I am envious that he has the daily opportunity nay, privilege to to fuck with so many people.
Two fresh slices of bread -scrape out a couple of nearly fermented samples- a ziplock and nice brown paper bag with a napkin that has the number for poison control- leave it in the refrigerator.
Yes Chris. Continue your studies. This is foundational work you’re doing.
Apr 30, 2009 at 3:34 pm rating: +4
#33
thirty six red
There was a high schooler who placed spoiled meat in various unused lockers- locked them and left Friday for a long weekend. School was cancelled. They then devised a method they called a meat bomb so that when the locker was opened the contents of a large container of rotten shit would spill all over. Somebody placed the entire head and neck of a deer in locker. Ahh the fun they must have had.
Apr 30, 2009 at 4:00 pm rating: 0
#34
Geek Goddess
I am concerned about the health of these people. It seems that none of them are getting the proper number of servings of fresh fruit in their diet.
Apr 30, 2009 at 6:50 pm rating: +2
#35
Canthz_B
Our break-room has five fridges, 5 microwave ovens.
Luckily, the task of cleaning them out goes to Building Maintenance.
I think we’re safe from PA notes…you really can’t get into writing nasty notes about the mess when your job depends upon there being one.
May 1, 2009 at 1:42 am rating: +1
#36
TheOldSchool
I just wish people would say “thrown out,” instead of TOSsed.
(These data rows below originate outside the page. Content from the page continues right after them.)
-- ==== Sys2Proof/Machine/Core.lean ====
section
/-! DEFINITION. The machine as the host's interface reads it. -/

def Sys2Proof.core : Host.Core :=
  { State := Sys2Proof.Machine.State, Fault := Sys2Proof.Machine.Fault, Refusal := Sys2Proof.Machine.Refusal,
    step := Sys2Proof.Machine.step, reset := Sys2Proof.Machine.State.reset }
end

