/-- CELLXYZ, ORG, SHAPE, STAGE, INSTANT, CFRONT, TSNOW, SLIPWIN, SAFEPTMAX, VRB, LEASE, LICST, WREFWIN, ZSTAT, ERRST
and the queue format registers read the fields that R114, R187, R236 and R271 give them (SAFEPTMAX the partition's
value, LICST the cell's own licence, its twin's and the lease's counts). A present swr of SLIPWIN clamps its field to
16 to 4,096, one of LEASE clamps the commands to 1 to 256 and the cycles to 1 to 4,096, one of VRB clamps the size to
the registers above the base and the rotation to the size, and one of ZSTAT clears the bits written with 1; one of
ERRST clears the bits of [5:0] written with 1 in the cell's place and no other's, and one of the format register of an
assigned queue stores the fields that R158 lists, with a MIR or BIND of 1 to 15 as 0 and reserved bits as 0; an swr of
every read-only and every unassigned index holds ILLEGAL_WORD. -/
def Obligations.StateRegisters : Prop :=
  ∀ (t : Tok) (a : Src) (s : State) (c : Cell) (k : Task) (q : Clk) (x : Word64), Ready .c t s c k →
      Present .c s c k [a] q none → srcVals .c c [a] = [x] →
      (s.srRead c k s.cur.cell 0x000 = s.cur.cell % 20 + 256 * (s.cur.cell / 20 % 16) + 65536 * (s.cur.cell / 320) ∧
        (∀ g, s.groupOf k = some g → s.srRead c k s.cur.cell 0x001 = g.ox + 256 * g.oy + 65536 * g.oz ∧
          s.srRead c k s.cur.cell 0x002 = g.w + 256 * g.h + 65536 * g.d) ∧
        s.srRead c k s.cur.cell 0x003 = k.stage ∧ s.srRead c k s.cur.cell 0x004 = k.ts / 65536 % 2 ^ 48 ∧
        s.srRead c k s.cur.cell 0x008 = s.cfront k.ctx k.inst ∧ s.srRead c k s.cur.cell 0x009 = s.tsnow ∧
        s.srRead c k s.cur.cell 0x010 = c.slipwin ∧ s.srRead c k s.cur.cell 0x028 = s.wref.1.val + 65536 * s.wref.2 ∧
        (s.wrefLeft ≠ 0 → s.wref = (s.wrefCur, s.wrefLeft)) ∧ (s.wrefLeft = 0 → s.wref = (s.wrefCur + 1, 3600)) ∧
        s.srRead c k s.cur.cell 0x020 = c.core.leaseCmds + 65536 * c.core.leaseCyc ∧
        (∀ p r, s.partOfCtx k.ctx = some (p, r) → s.srRead c k s.cur.cell 0x011 = r.safept) ∧
        s.srRead c k s.cur.cell 0x018 = c.core.vrb.base.val + 2 ^ 8 * c.core.vrb.sizeM1.val + 2 ^ 16 * c.core.vrb.rot.val +
          2 ^ 32 * c.core.vrb.count.toNat ∧
        (∀ tw, s.getCell k.ctx (twinOf s.cur.cell) = some tw → s.srRead c k s.cur.cell 0x021 =
          c.lic.held.toNat + 2 * c.lic.claim.toNat + 4 * (tw.lic.held || tw.lic.leaving).toNat + 8 * tw.lic.claim.toNat +
            16 * c.lic.first.toNat + 32 * c.lic.pass.toNat + 2 ^ 8 * c.lic.used + 2 ^ 32 * c.lic.age + 2 ^ 48 * c.lic.away.toNat) ∧
        s.srRead c k s.cur.cell 0x030 = c.zf.toNat + 2 * c.zw.toNat + 2 ^ 32 * c.zcnt ∧
        (∀ p, mget s.phys s.cur.cell = some p → s.srRead c k s.cur.cell 0x031 = p.errst.toNat) ∧
        ∀ n : Fin 32, s.srRead c k s.cur.cell (0x100 + n.val) = c.core.qpushFmt[n].toNat ∧
          s.srRead c k s.cur.cell (0x120 + n.val) = c.core.qpopFmt[n].toNat) ∧
      (∃ c', exec (.swr t 0x010 a) s = .next (s.putHere c') ∧ c'.core.pc.c = c.core.pc.c + 1 ∧
        c'.slipwin = Nat.min 4096 (Nat.max 16 (x.toNat % 8192)) ∧ c'.core.sregs = c.core.sregs ∧ c'.core.vrb = c.core.vrb) ∧
      (∃ c', exec (.swr t 0x020 a) s = .next (s.putHere c') ∧ c'.core.leaseCmds = Nat.min 256 (Nat.max 1 (x.toNat % 512)) ∧
        c'.core.leaseCyc = Nat.min 4096 (Nat.max 1 (x.toNat / 65536 % 8192)) ∧ c'.slipwin = c.slipwin) ∧
      (∃ c', exec (.swr t 0x018 a) s = .next (s.putHere c') ∧ c'.core.vrb.base.val = x.toNat % 32 ∧
        c'.core.vrb.sizeM1.val = Nat.min (x.toNat / 2 ^ 8 % 32) (31 - x.toNat % 32) ∧
        c'.core.vrb.rot.val = x.toNat / 2 ^ 16 % 32 % (c'.core.vrb.sizeM1.val + 1) ∧
        c'.core.vrb.count.toNat = x.toNat / 2 ^ 32) ∧
      (∃ c', exec (.swr t 0x030 a) s = .next (s.putHere c') ∧ c'.zf = (c.zf && !x.getLsbD 0) ∧
        c'.zw = (c.zw && !x.getLsbD 1)) ∧
      (∃ u c', exec (.swr t 0x031 a) s = .next u ∧ u.getCell s.cur.ctx s.cur.cell = some c' ∧ c'.core.pc.c = c.core.pc.c + 1 ∧
        c'.core.sregs = c.core.sregs ∧ c'.slipwin = c.slipwin ∧
        ((mget u.phys s.cur.cell).getD {}).errst = ((mget s.phys s.cur.cell).getD {}).errst &&& ~~~(x &&& 0x3F) ∧
        ∀ n, n ≠ s.cur.cell → mget u.phys n = mget s.phys n) ∧
      (∀ n : Fin 32, s.queueAssigned k s.cur.cell n.val = true →
        (∃ c' v, exec (.swr t (Fin.ofNat 1024 (0x100 + n.val)) a) s = .next (s.putHere c') ∧ c'.core.pc.c = c.core.pc.c + 1 ∧
          c'.core.qpushFmt = c.core.qpushFmt.set n v ∧ c'.core.qpopFmt = c.core.qpopFmt ∧
          v.toNat = x.toNat % 32 + 256 * (if x.toNat / 256 % 32 < 16 then 0 else x.toNat / 256 % 32)) ∧
        ∃ c' v, exec (.swr t (Fin.ofNat 1024 (0x120 + n.val)) a) s = .next (s.putHere c') ∧ c'.core.pc.c = c.core.pc.c + 1 ∧
          c'.core.qpopFmt = c.core.qpopFmt.set n v ∧ c'.core.qpushFmt = c.core.qpushFmt ∧
          v.toNat = x.toNat % 256 + 256 * (if x.toNat / 256 % 32 < 16 then 0 else x.toNat / 256 % 32)) ∧
      ∀ sr : Fin 1024, (sr.val < 0x100 ∧ sr.val ∉ [0x010, 0x018, 0x020, 0x030, 0x031] ∨
          0x100 ≤ sr.val ∧ sr.val < 0x140 ∧ s.queueAssigned k s.cur.cell (sr.val % 32) = false ∨ 0x140 ≤ sr.val) →
        exec (.swr t sr a) s = .next (s.raiseAt .c c k .illegalWord 0 0 0)

/-- With no clock register and no tag poisoned: when carries a value of an ancestor clock onto the present sub-clock
k; cur, on a present k that is an ancestor of the value's clock, gives the value where that clock is true and the held
register value otherwise; merge of two values on complementary sub-clocks of a present parent gives the one whose
clock is true, with the parent's tag; dly gives the slot's previous 64-bit value and stores the new one with its clock
binding, once per instant. Each drops its result and writes its destination, and stands at the next word. when of a
clock that is undefined or of which the value's clock is no ancestor, cur onto a clock that is no ancestor of the
value's, and dly of a slot bound to another clock hold CLOCK_MISMATCH with the task; dly of a slot already written in
the instant holds CLOCK_REDEF. -/
def Obligations.Sampling : Prop :=
  ∀ (t : Tok) (d : Dst) (n : Fin 16) (a b : Src) (q ka kb : Clk) (slot : Fin 64) (s : State) (c : Cell) (k : Task)
      (x y : Word64), Ready .c t s c k → (∀ wr, s.mirrorWait k s.cur.cell c wr = .ok ()) → ReadsAs .c s c k ka a →
      (∀ j, clkBad c.core j = false) → c.core.delays[slot].tagBad = false →
      srcVals .c c [a] = [x] →
      (clkOn c.core q = true → isAncestor c.core ka 16 q = true →
        exec (.when_ t d a q) s = .next (finish .c s c k t (c.core.pc.c + 1) (resultOf d q true x))) ∧
      (clkOn c.core q = true → clkDef c.core ka = true → isAncestor c.core q 16 ka = true → c.core.sregs[n].bad = 0 →
        exec (.cur t (.reg n) a q) s = .next (finish .c s c k t (c.core.pc.c + 1)
          (resultOf (.reg n) q true (if c.core.clks[ka].val then x else c.core.sregs[n].val)))) ∧
      (ReadsAs .c s c k kb b → srcVals .c c [b] = [y] → ka ≠ kb → clkDef c.core ka = true → clkDef c.core kb = true →
        c.core.clks[ka].parent = q → c.core.clks[kb].parent = q → c.core.clks[ka].pol = !c.core.clks[kb].pol →
        c.core.clks[ka].val = !c.core.clks[kb].val → clkOn c.core q = true →
        exec (.merge t d a b) s = .next (finish .c s c k t (c.core.pc.c + 1)
          (resultOf d q true (if c.core.clks[ka].val then x else y)))) ∧
      (clkOn c.core ka = true → (c.core.delays[slot].bnd = true → c.core.delays[slot].cb = ka) →
        c.core.delays[slot].wrote = false → c.core.delays[slot].bad &&& 3 = 0 →
        ∃ r : DelaySlot, r.bits.setWidth 64 = x ∧ (∀ i, 64 ≤ i → r.bits.getLsbD i = c.core.delays[slot].bits.getLsbD i) ∧
          r.cb = ka ∧ r.bnd = true ∧ r.wrote = true ∧ r.fmt = c.core.delays[slot].fmt ∧
          exec (.dly t d a slot) s = .next (finish .c
            (s.updHere fun c => { c with core := { c.core with delays := c.core.delays.set slot r } }) c k t (c.core.pc.c + 1)
            (resultOf d ka true (c.core.delays[slot].bits.setWidth 64)))) ∧
      ((clkDef c.core q = false ∨ isAncestor c.core ka 16 q = false) →
        exec (.when_ t d a q) s = .next (s.raiseAt .c c k .clockMismatch 0 0 0)) ∧
      ((clkDef c.core q = false ∨ clkDef c.core ka = false ∨ isAncestor c.core q 16 ka = false) →
        exec (.cur t (.reg n) a q) s = .next (s.raiseAt .c c k .clockMismatch 0 0 0)) ∧
      (c.core.delays[slot].bnd = true → c.core.delays[slot].cb ≠ ka →
        exec (.dly t d a slot) s = .next (s.raiseAt .c c k .clockMismatch 0 0 0)) ∧
      (clkOn c.core ka = true → (c.core.delays[slot].bnd = true → c.core.delays[slot].cb = ka) →
        c.core.delays[slot].wrote = true → exec (.dly t d a slot) s = .next (s.raiseAt .c c k .clockRedef 0 0 0))

/-- nop is major 0x1B, func 0, for every token field; a nop whose tokens are ready answers the next state in which its
cell has consumed and deposited the word's tokens and stands at C's next word, and every register, queue, buffer and
other cell and all of memory is as before. -/
def Obligations.NopWord : Prop :=
  (∀ t : Tok, ∃ w, encode (.nop t) = [w] ∧ w.toNat / 2 ^ 19 % 64 = 0x1B ∧ w.toNat / 2 ^ 15 % 16 = 0) ∧
      ∀ (t : Tok) (s : State) (c : Cell) (k : Task), Ready .c t s c k →
        ∃ c', exec (.nop t) s = .next (s.putHere c') ∧ ScalarStep .c t (c.core.pc.c + 1) {} c c' ∧
          ∀ a, readByte (s.putHere c').mem a = readByte s.mem a

/-- trap code holds TRAP with CAUSE = code with its task, at the trapping word; brkp holds BREAK with CAUSE 0 when
CTXID.BRK of some bound function is 1 (that any bound function will do is the model's reading, log entry 26) and
otherwise performs only its token actions. Holding the fault means that the task, listed under its own number, takes
the record with its code, cause, engine 0, word address and place, and that, where the context delivers faults, those
then due are delivered; what the engines of the cell have asked of peers at an issue is dropped (log entry 102). -/
def Obligations.Traps : Prop :=
  ∀ (t : Tok) (code : BitVec 8) (s : State) (c : Cell) (k : Task), Ready .c t s c k →
      exec (.trap t code) s = .next (s.raiseAt .c c k .trap code.toNat 0 0) ∧
      (s.breaks k.ctx = true → exec (.brkp t) s = .next (s.raiseAt .c c k .brk 0 0 0)) ∧
      (s.breaks k.ctx = false → exec (.brkp t) s = .next (finish .c s c k t (c.core.pc.c + 1) {})) ∧
      (Tables s → exec (.trap t code) s = .next ((((s.dropAsks s.cur.ctx s.cur.cell (· == .issue)).putTask { k with
        fault := some { code := .trap, cause := code.toNat, engine := 0, pc := c.core.pc.c, cell := s.cur.cell } }).dropSlots
            k.id).settle k.ctx (s.mayDeliver k.ctx)))
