-- ==== Sys2Proof/Laws/State.lean ====
section
/-! SUPPORT. What the basic updates of the state leave alone: one lemma per field and update, true by `rfl`. -/

namespace Sys2Proof.Machine

open Sys2Proof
It makes me feel like common office trash.
May 1, 2009 at 2:01 am rating: +5
#37
TheOldSchool
Unsurprisingly, an anagram for “the more the messier” is:
“Threesome: mere shit.”
May 1, 2009 at 2:20 am rating: +6
#38
Bugs Bunny
I “get” the whole PAN thing but in this situation, I would just toss everything in the garbage. It’s doubtful anyone would care and the only thing they’d notice is an absence of notes!
May 1, 2009 at 6:19 am rating: +1
#39
spiderpig
I’m loving the irony of all the passive aggressive smiley faces in this comment chain.
May 1, 2009 at 3:09 pm rating: +2
#40
techimpaired
Remember Crunch Berries? All the sugary goodness of Cap’n Crunch without the mouth shreddiness. Until they bring it back, I’m team Frosted Flakes with coffee, extra sugar, a crushed caffeine tablet or two and cream all mixed together in a 24oz coffee mug that reads “death before decaf.” Nothing says wholesome breakfast like a cardiac arrest in a cup.
May 2, 2009 at 6:03 am rating: +1
#41
suzanne
Holy sneeze guard!
Social experiment or not, there is a lot of insight into human behavior here. Typical Americans.